Source material
theorem State.putTrack_kept {s₀ : State} {s : State} (a : Nat) (j : Job) (x : MTrack) (hK : Kept s₀ s) :
    Kept s₀ (State.putTrack s a j x) := by
  unfold State.putTrack
  repeat' first
    | with_reducible assumption | intro _ | with_reducible apply Kept.ite | split | dsimp only [id_eq]
    | simp only [Kept.mk] | (rename_i e; with_reducible refine Kept.of_eq e ?_)

theorem State.checkpoint_kept {s₀ : State} {s : State} (a : Nat) (hK : Kept s₀ s) :
    Kept s₀ (State.checkpoint s a) := by
  unfold State.checkpoint
  repeat' first
    | with_reducible assumption | with_reducible apply Kept.forAll | with_reducible apply State.putTrack_kept
    | intro _ | with_reducible apply Kept.ite | split | dsimp only [id_eq] | simp only [Kept.mk]
    | (rename_i e; with_reducible refine Kept.of_eq e ?_)

theorem State.sysRecord_kept {s₀ : State} {s : State} (a : Nat) (c : Nat) (hK : Kept s₀ s) :
    Kept s₀ (State.sysRecord s a c) := by
  unfold State.sysRecord
  repeat' first
    | with_reducible assumption | with_reducible apply Kept.put | with_reducible apply State.putTrack_kept
    | with_reducible apply Kept.when | with_reducible apply State.checkpoint_kept | intro _
    | with_reducible apply Kept.ite | split | dsimp only [id_eq] | simp only [Kept.mk]
    | (rename_i e; with_reducible refine Kept.of_eq e ?_)

theorem State.mapLog_kept {s₀ : State} {s : State} (a : Nat) (hK : Kept s₀ s) :
    Kept s₀ (State.mapLog s a) := by
  unfold State.mapLog
  repeat' first
    | with_reducible assumption | with_reducible apply State.sysRecord_kept | intro _ | with_reducible apply Kept.ite
    | split | dsimp only [id_eq] | simp only [Kept.mk] | (rename_i e; with_reducible refine Kept.of_eq e ?_)

theorem State.landCache_kept {s₀ : State} {s : State} (a : Nat) (c : CTrack) (hK : Kept s₀ s) :
    Kept s₀ (State.landCache s a c) := by
  unfold State.landCache
  repeat' first
    | with_reducible assumption | with_reducible apply State.setClog_kept | intro _ | with_reducible apply Kept.ite
    | split | dsimp only [id_eq] | simp only [Kept.mk] | (rename_i e; with_reducible refine Kept.of_eq e ?_)

theorem State.bandWritten_kept {s₀ : State} {s : State} (j : Job) (hK : Kept s₀ s) :
    Kept s₀ (State.bandWritten s j) := by
  unfold State.bandWritten
  repeat' first
    | with_reducible assumption | with_reducible apply State.setBand_kept | intro _ | with_reducible apply Kept.ite
    | split | dsimp only [id_eq] | simp only [Kept.mk] | (rename_i e; with_reducible refine Kept.of_eq e ?_)

theorem State.readStaged_kept {s₀ : State} {s : State} (a : Nat) (j : Job) (hK : Kept s₀ s) :
    Kept s₀ (State.readStaged s a j) := by
  unfold State.readStaged
  repeat' first
    | with_reducible assumption | with_reducible apply Kept.forAll | with_reducible apply State.partRead_kept
    | intro _ | with_reducible apply Kept.ite | split | dsimp only [id_eq] | simp only [Kept.mk]
    | (rename_i e; with_reducible refine Kept.of_eq e ?_)

theorem State.writeTrack_kept {s₀ : State} {s : State} (a : Nat) (j : Job) (hK : Kept s₀ s) :
    Kept s₀ (State.writeTrack s a j) := by
  unfold State.writeTrack
  repeat' first
    | with_reducible assumption | with_reducible apply State.landCache_kept
    | with_reducible apply State.bandWritten_kept | with_reducible apply State.readStaged_kept
    | with_reducible apply State.partWrite_kept | intro _ | with_reducible apply Kept.ite | split
    | dsimp only [id_eq] | simp only [Kept.mk] | (rename_i e; with_reducible refine Kept.of_eq e ?_)

theorem State.replayCache_kept {s₀ : State} {s : State} (a : Nat) (hK : Kept s₀ s) :
    Kept s₀ (State.replayCache s a) := by
  unfold State.replayCache
  repeat' first
    | with_reducible assumption | with_reducible apply Kept.put | with_reducible apply State.setClog_kept | intro _
    | with_reducible apply Kept.ite | split | dsimp only [id_eq] | simp only [Kept.mk]
    | (rename_i e; with_reducible refine Kept.of_eq e ?_)

theorem State.rewindKv_kept {s₀ : State} {s : State} (nsid : Nat) (hK : Kept s₀ s) :
    Kept s₀ (State.rewindKv s nsid) := by
  unfold State.rewindKv
  repeat' first
    | with_reducible assumption | with_reducible apply Kept.forAll | with_reducible apply State.setBand_kept
    | intro _ | with_reducible apply Kept.ite | split | dsimp only [id_eq] | simp only [Kept.mk]
    | (rename_i e; with_reducible refine Kept.of_eq e ?_)

theorem State.loseVolatile_kept {s₀ : State} {s : State} (hK : Kept s₀ s) :
    Kept s₀ (State.loseVolatile s) := by
  unfold State.loseVolatile
  repeat' first
    | with_reducible assumption | with_reducible apply Kept.forAll | with_reducible apply State.replayCache_kept
    | with_reducible apply State.rewindKv_kept | with_reducible apply Kept.foldl | with_reducible apply Kept.foldlFst
    | intro _ | with_reducible apply Kept.ite | split | dsimp only [id_eq] | simp only [Kept.mk]
    | (rename_i e; with_reducible refine Kept.of_eq e ?_)

theorem State.trimCache_kept {s₀ : State} {s : State} (a : Nat) (hK : Kept s₀ s) :
    Kept s₀ (State.trimCache s a) := by
  unfold State.trimCache
  repeat' first
    | with_reducible assumption | with_reducible apply State.setClog_kept | intro _ | with_reducible apply Kept.ite
    | split | dsimp only [id_eq] | simp only [Kept.mk] | (rename_i e; with_reducible refine Kept.of_eq e ?_)

theorem State.recordCopy_kept {s₀ : State} {s : State} (a : Nat) (c : Nat) (r : DurRec) (hK : Kept s₀ s) :
    Kept s₀ (State.recordCopy s a c r) := by
  unfold State.recordCopy
  repeat' first
    | with_reducible assumption | with_reducible apply State.sysRecord_kept | intro _ | with_reducible apply Kept.ite
    | split | dsimp only [id_eq] | simp only [Kept.mk] | (rename_i e; with_reducible refine Kept.of_eq e ?_)

theorem State.levelCopies_kept {s₀ : State} {s : State} (a : Nat) (hK : Kept s₀ s) :
    Kept s₀ (State.levelCopies s a) := by
  unfold State.levelCopies
  repeat' first
    | with_reducible assumption | with_reducible apply Kept.forAll | with_reducible apply State.recordCopy_kept
    | intro _ | with_reducible apply Kept.ite | split | dsimp only [id_eq] | simp only [Kept.mk]
    | (rename_i e; with_reducible refine Kept.of_eq e ?_)

theorem State.recordPoint_kept {s₀ : State} {s : State} (a : Nat) (bound : Nat) (copy : Nat) (hK : Kept s₀ s) :
    Kept s₀ (State.recordPoint s a bound copy) := by
  unfold State.recordPoint
  repeat' first
    | with_reducible assumption | with_reducible apply State.setClog_kept | with_reducible apply State.trimCache_kept
    | with_reducible apply Kept.when | with_reducible apply State.recordCopy_kept | with_reducible apply Kept.foldl
    | with_reducible apply Kept.foldlFst | intro _ | with_reducible apply Kept.ite | split | dsimp only [id_eq]
    | simp only [Kept.mk] | (rename_i e; with_reducible refine Kept.of_eq e ?_)

theorem State.makeDurable_kept {s₀ s : State} (a bound : Nat) (h : Kept s₀ s) : Kept s₀ (State.makeDurable s a bound) :=
  h.trans ⟨rfl, fun x => by
    rw [State.canon_iff] at x ⊢
    obtain ⟨x0, x1, x2, x3, x4, x5, x6, x7⟩ := x
    exact ⟨x0, x1, x2, x3, x4, x5, x6, wf_foldl_vol _ _ x7⟩⟩

theorem State.resumeOps_kept {s₀ : State} {s : State} (a : Nat) (hK : Kept s₀ s) :
    Kept s₀ (State.resumeOps s a) := by
  unfold State.resumeOps
  repeat' first
    | with_reducible assumption | with_reducible apply Kept.forAll | with_reducible apply State.resumeOp1_kept
    | intro _ | with_reducible apply Kept.ite | split | dsimp only [id_eq] | simp only [Kept.mk]
    | (rename_i e; with_reducible refine Kept.of_eq e ?_)

theorem State.refreshAct_kept {s₀ : State} {s : State} (a : Nat) (cblk : Nat) (ccode : Nat) (hK : Kept s₀ s) :
    Kept s₀ (State.refreshAct s a cblk ccode) := by
  unfold State.refreshAct
  repeat' first
    | with_reducible assumption | with_reducible apply State.puts_kept | with_reducible apply State.post_kept
    | with_reducible apply State.evt_kept | with_reducible apply Kept.put | with_reducible apply Kept.when
    | with_reducible apply State.resumeOps_kept | with_reducible apply State.releaseHold_kept | intro _
    | with_reducible apply Kept.ite | split | dsimp only [id_eq] | simp only [Kept.mk]
    | (rename_i e; with_reducible refine Kept.of_eq e ?_)

theorem State.jput_kept {s₀ : State} {s : State} (r : JRec) (hK : Kept s₀ s) :
    Kept s₀ (State.jput s r) := by
  unfold State.jput
  repeat' first
    | with_reducible assumption | with_reducible apply Kept.when | with_reducible apply State.reqProg_kept | intro _
    | with_reducible apply Kept.ite | split | dsimp only [id_eq] | simp only [Kept.mk]
    | (rename_i e; with_reducible refine Kept.of_eq e ?_)

theorem State.jReady_kept {s₀ : State} {s : State} (hK : Kept s₀ s) :
    Kept s₀ (State.jReady s) := by
  unfold State.jReady
  repeat' first
    | with_reducible assumption | with_reducible apply Kept.forAll | with_reducible apply State.jput_kept
    | with_reducible apply Kept.when | with_reducible apply State.reqErase_kept | intro _
    | with_reducible apply Kept.ite | split | dsimp only [id_eq] | simp only [Kept.mk]
    | (rename_i e; with_reducible refine Kept.of_eq e ?_)

theorem State.jrec_kept {s₀ : State} {s : State} (o : MOp) (step : Nat) (hK : Kept s₀ s) :
    Kept s₀ (State.jrec s o step) := by
  unfold State.jrec
  repeat' first
    | with_reducible assumption | with_reducible apply State.jput_kept | with_reducible apply Kept.when
    | with_reducible apply State.jReady_kept | intro _ | with_reducible apply Kept.ite | split | dsimp only [id_eq]
    | simp only [Kept.mk] | (rename_i e; with_reducible refine Kept.of_eq e ?_)

theorem State.setOp_kept {s₀ : State} {s : State} (o : MOp) (hK : Kept s₀ s) :
    Kept s₀ (State.setOp s o) := by
  unfold State.setOp
  repeat' first
    | with_reducible assumption | intro _ | with_reducible apply Kept.ite | split | dsimp only [id_eq]
    | simp only [Kept.mk] | (rename_i e; with_reducible refine Kept.of_eq e ?_)

theorem State.showOps_kept {s₀ : State} {s : State} (a : Nat) (hK : Kept s₀ s) :
    Kept s₀ (State.showOps s a) := by
  unfold State.showOps
  repeat' first
    | with_reducible assumption | with_reducible apply State.setBit_kept | intro _ | with_reducible apply Kept.ite
    | split | dsimp only [id_eq] | simp only [Kept.mk] | (rename_i e; with_reducible refine Kept.of_eq e ?_)

theorem State.endOp_kept {s₀ : State} {s : State} (o : MOp) (hK : Kept s₀ s) :
    Kept s₀ (State.endOp s o) := by
  unfold State.endOp
  repeat' first
    | with_reducible assumption | with_reducible apply State.showOps_kept | intro _ | with_reducible apply Kept.ite
    | split | dsimp only [id_eq] | simp only [Kept.mk] | (rename_i e; with_reducible refine Kept.of_eq e ?_)

theorem State.addOp_kept {s₀ : State} {s : State} (o : MOp) (hK : Kept s₀ s) :
    Kept s₀ (State.addOp s o) := by
  unfold State.addOp
  repeat' first
    | with_reducible assumption | intro _ | with_reducible apply Kept.ite | split | dsimp only [id_eq]
    | simp only [Kept.mk] | (rename_i e; with_reducible refine Kept.of_eq e ?_)

theorem State.beginOp_kept {s₀ : State} {s : State} (o : MOp) (hK : Kept s₀ s) :
    Kept s₀ (State.beginOp s o) := by
  unfold State.beginOp
  repeat' first
    | with_reducible assumption | with_reducible apply State.jrec_kept | with_reducible apply State.showOps_kept
    | with_reducible apply State.addOp_kept | intro _ | with_reducible apply Kept.ite | split | dsimp only [id_eq]
    | simp only [Kept.mk] | (rename_i e; with_reducible refine Kept.of_eq e ?_)

theorem State.showReloc_kept {s₀ : State} {s : State} (id : Nat) (hK : Kept s₀ s) :
    Kept s₀ (State.showReloc s id) := by
  unfold State.showReloc
  repeat' first
    | with_reducible assumption | with_reducible apply Kept.forAll | with_reducible apply State.devZone_kept
    | intro _ | with_reducible apply Kept.ite | split | dsimp only [id_eq] | simp only [Kept.mk]
    | (rename_i e; with_reducible refine Kept.of_eq e ?_)

theorem State.tryRelay_kept {s₀ : State} {s : State} (id : Nat) (hK : Kept s₀ s) :
    Kept s₀ (State.tryRelay s id) := by
  unfold State.tryRelay
  repeat' first
    | with_reducible assumption | with_reducible apply Kept.forAll | with_reducible apply State.setBand_kept
    | with_reducible apply State.beginOp_kept | intro _ | with_reducible apply Kept.ite | split | dsimp only [id_eq]
    | simp only [Kept.mk] | (rename_i e; with_reducible refine Kept.of_eq e ?_)

theorem State.relayNext_kept {s₀ : State} {s : State} (a : Nat) (hK : Kept s₀ s) :
    Kept s₀ (State.relayNext s a) := by
  unfold State.relayNext
  repeat' first
    | with_reducible assumption | with_reducible apply State.tryRelay_kept | intro _ | with_reducible apply Kept.ite
    | split | dsimp only [id_eq] | simp only [Kept.mk] | (rename_i e; with_reducible refine Kept.of_eq e ?_)

theorem State.freeBand_kept {s₀ : State} {s : State} (id : Nat) (hK : Kept s₀ s) :
    Kept s₀ (State.freeBand s id) := by
  unfold State.freeBand
  repeat' first
    | with_reducible assumption | with_reducible apply State.setBand_kept | with_reducible apply Kept.when
    | with_reducible apply State.tryRelay_kept | intro _ | with_reducible apply Kept.ite | split | dsimp only [id_eq]
    | simp only [Kept.mk] | (rename_i e; with_reducible refine Kept.of_eq e ?_)

theorem State.unhold_kept {s₀ : State} {s : State} (o : MOp) (hK : Kept s₀ s) :
    Kept s₀ (State.unhold s o) := by
  unfold State.unhold
  repeat' first
    | with_reducible assumption | with_reducible apply Kept.forAll | with_reducible apply State.setBand_kept
    | intro _ | with_reducible apply Kept.ite | split | dsimp only [id_eq] | simp only [Kept.mk]
    | (rename_i e; with_reducible refine Kept.of_eq e ?_)

theorem State.releaseSrc_kept {s₀ : State} {s : State} (o : MOp) (hK : Kept s₀ s) :
    Kept s₀ (State.releaseSrc s o) := by
  unfold State.releaseSrc
  repeat' first
    | with_reducible assumption | with_reducible apply State.setBand_kept | with_reducible apply State.tryRelay_kept
    | with_reducible apply State.freeBand_kept | intro _ | with_reducible apply Kept.ite | split | dsimp only [id_eq]
    | simp only [Kept.mk] | (rename_i e; with_reducible refine Kept.of_eq e ?_)

theorem State.abandonOp_kept {s₀ : State} {s : State} (o : MOp) (hK : Kept s₀ s) :
    Kept s₀ (State.abandonOp s o) := by
  unfold State.abandonOp
  repeat' first
    | with_reducible assumption | with_reducible apply Kept.when | with_reducible apply State.endOp_kept
    | with_reducible apply State.jrec_kept | with_reducible apply State.showReloc_kept
    | with_reducible apply State.unhold_kept | with_reducible apply State.releaseSrc_kept
    | with_reducible apply State.freeBand_kept | intro _ | with_reducible apply Kept.ite | split | dsimp only [id_eq]
    | simp only [Kept.mk] | (rename_i e; with_reducible refine Kept.of_eq e ?_)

What the task requires
The lines holding the string "ccode" are what is needed from the material above.

Response to the task
theorem State.refreshAct_kept {s₀ : State} {s : State} (a : Nat) (cblk : Nat) (ccode : Nat) (hK : Kept s₀ s) :
    Kept s₀ (State.refreshAct s a cblk ccode) := by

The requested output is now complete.